## [Directions for this task]
Copy each line below that has "holeTile".

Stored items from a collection

/-- A full-width pattern is to be loaded in a row: the tile of width 31 counts as pinfolded, so it becomes the row's spare
before the load, with the roles moved straight through while none of them runs (R16, R133, R373). -/
def narrowAside (s : State) (r : Nat) : State :=
  match narrowRole s r with
  | some k =>
    if loomWidth (getTile s (holeTile s r)).loom == 32
        && (upto 0 25).all (fun i => let t := getTile s (rowTile r i)
            t.st == .idle || t.st == .joining || t.st == .loading || t.st == .pinfold) then spareTo r k 24 s
    else s
  | none => s

/-- Does a row wait to migrate, or migrate (R374)? -/
def migPending (q : Row) : Bool := q.stop == .waiting || q.stop == .migrating

/-- Can the spare of a row take the role of its source (R133)? -/
def migPossible (s : State) (r : Nat) : Bool :=
  tileUsable s (holeTile s r) && (getTile s (rowTile r (nextSource (getRow s r)))).st != .pinfold

/-- The copied lines that are dirty: those marked, and those written since the last guard (R369). -/
def dirtyLines (t : Tile) (m : Mig) : List Nat :=
  m.dirty ++ t.store.touched.filter (fun i => i < m.copied && !(m.dirty.contains i))

/-- Copier cells of a bank in one revolution of a guard (R196). -/
def guardCells (c : Ctx) (b : Nat) : Nat := countOf 16 (fun k => cellHolder c b (c.guardCc + k) == 0)

/-- Cells of the copier outside the guard, of all banks in one revolution: those that the map in force gives it. -/
def mapCells (c : Ctx) : Nat := (upto 0 16).foldl (fun n b => n + countOf 16 (fun w => match c.t.st with
  | .active | .switching | .halted => mapHolder c.t.store.mem c.t.actBank b w == 0
  | _ => idleHolder w == 0)) 0

/-- Take lines while there is room for them and a copier cell for each store line: `cap` gives the cells of a bank, the third argument
those already used. In rising order a line without a cell holds back those behind it; otherwise it is passed over. -/
def copyPick (cap : List Nat) (rising : Bool) : List Nat → Nat → Kv Nat → List Nat × Kv Nat
  | [], _, used => ([], used)
  | i :: rest, room, used =>
    let b := lineBank (64 * i)
    if room == 0 then ([], used)
    else if 8192 ≤ i then
      let r := copyPick cap rising rest (room - 1) used
      (i :: r.1, r.2)
    else if kvGet 0 used b < cap.getD b 0 then
      let r := copyPick cap rising rest (room - 1) (kvSet 0 used b (kvGet 0 used b + 1))
      (i :: r.1, r.2)
    else if rising then ([], used)
    else copyPick cap rising rest room used

/-- The copying of a guard (R369): lines never copied, then dirty ones, at most 1,024, from the cells that the map leaves the copier in
its 16 revolutions. -/
def guardCopy (bell : Nat) (c : Ctx) (m : Mig) : Mig :=
  let cap := (upto 0 16).map (fun b => 16 * guardCells c b)
  let fresh := copyPick cap true (upto m.copied (min 1024 (trackedLines - m.copied))) 1024 []
  let marks := dirtyLines c.t m
  let again := copyPick cap false marks (1024 - fresh.1.length) fresh.2
  { m with
    copied := m.copied + fresh.1.length, dirty := marks.filter (fun i => !(again.1.contains i))
    first := some (m.first.getD bell), last := fresh.1.length + again.1.length }
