-- ==== Sys2Proof/Machine/Stage.lean ====
section
/-! DEFINITION. Staged changes: who refuses them, and what they do (spec/02, R58, R61, R66, R76 to R81; spec/15, R435;
spec/18, R483 to R486). Readings of the staging rules: DEDUCED, assumption 32. -/

namespace Sys2Proof.Machine

/-! ## The units in scope (R77) -/

/-- Does the pattern map of a partition name a logical tile (R392)? -/
def inMap (s : State) (n l : Nat) : Bool := (getPart s n).patMap.any (fun e => fld e 0 2 == l)

/-- The tiles of a context: the roles with a pattern installed or loaded. -/
def scopeTiles (s : State) (n : Nat) : List Nat :=
  (heldTiles s).filter (fun p => physPart p == n && (match logOf s p with
    | some l => (getTile s p).installed || inMap s n l
    | none => false))

/-- The reason a tile's state gives to refuse (R77, R81), 0 for none. -/
def stateReason (t : Tile) : Nat := match t.st with
  | .pinfold => 1 | .halted => 2 | .idle => 3 | .loading => 3 | _ => 0

/-- Is bell T the start bell of what a partition runs (Table 2.10)? A partition with nothing to run is not affected. -/
def jobStart (s : State) (n T : Nat) : Bool :=
  let p := getPart s n
  ((liveTiles s n).isEmpty && p.lots.isEmpty)
  || s.reeve.changes.any (fun c => c.outcome == 0 && c.kind == 0x10 && bitAt c.parts n && c.target == T)
  || (p.lots.any (fun l => l.state == 0 && l.start == T) && !(p.lots.any (fun l => l.state == 1 && T < lotEnd l)))

/-- Credits that the tiles of a context would hold on a channel of a logical tile, were they all active (R66). -/
def creditsOn (s : State) (ps : List Nat) (l c : Nat) : Nat :=
  ps.foldl (fun n p => (upto 0 16).foldl (fun n k =>
    let o := outEntry (getTile s p) k
    if o.2.2 != 0 && o.1 == l && o.2.1 == c then n + o.2.2 else n) n) 0

/-- The tiles of a context whose grants an activation would exceed (R66). -/
def creditsBad (s : State) (n : Nat) : List Nat :=
  let ps := (scopeTiles s n).filter (fun p => (getTile s p).installed)
  ps.filter (fun p => (upto 0 8).any (fun c => inGrant (getTile s p) c < creditsOn s ps (logD s p) c))

/-- Unit ID of a tile's role. -/
def tileUnit (s : State) (p : Nat) : Nat := unitId 1 (logD s p)

/-- The tiles that refuse a change, with their reasons. -/
def tileRefusers (s : State) (n : Nat) (own : Tile → Nat) : List (Nat × Nat) :=
  (scopeTiles s n).filterMap (fun p =>
    let t := getTile s p
    let r := if stateReason t != 0 then stateReason t else own t
    if r == 0 then none else some (tileUnit s p, r))

/-- The mills that are fenced: they refuse every change in whose scope they lie (R77). -/
def millRefusers (s : State) : List (Nat × Nat) :=
  (upto 0 stackCount).filterMap (fun k =>
    if (getStack s k).fenced || (getStack s k).lost then some (unitId 2 k, 1) else none)

/-- The ports that are fenced (R77). -/
def portRefusers (s : State) : List (Nat × Nat) :=
  (upto 0 portCount).filterMap (fun p => if (getPort s p).fenced then some (unitId 3 p, 1) else none)

/-- The fabrics of lost partitions, which are in pinfold (R77, R388). -/
def fabricRefusers (s : State) : List (Nat × Nat) :=
  parts.filterMap (fun n => if (getPart s n).lost then some (unitId 4 n, 1) else none)

/-- The units of the whole module that refuse a change of module or domain scope, with the tiles' own condition. -/
def moduleRefusers (s : State) (own : Tile → Nat) : List (Nat × Nat) :=
  parts.flatMap (fun n => tileRefusers s n own) ++ millRefusers s ++ portRefusers s ++ fabricRefusers s

/-- The partitions for which bell T is not the start bell of what they run. DESIGN CHOICE, assumption 55: the spec names no
unit for reason 5, and the partition fabric of each such partition is listed. -/
def startRefusers (s : State) (T : Nat) (ns : List Nat) : List (Nat × Nat) :=
  ns.filterMap (fun n => if jobStart s n T then none else some (unitId 4 n, 5))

## [Reply]
    if loomWidth (getTile s (holeTile s r)).loom == 32
  tileUsable s (holeTile s r) && (getTile s (rowTile r (nextSource (getRow s r)))).st != .pinfold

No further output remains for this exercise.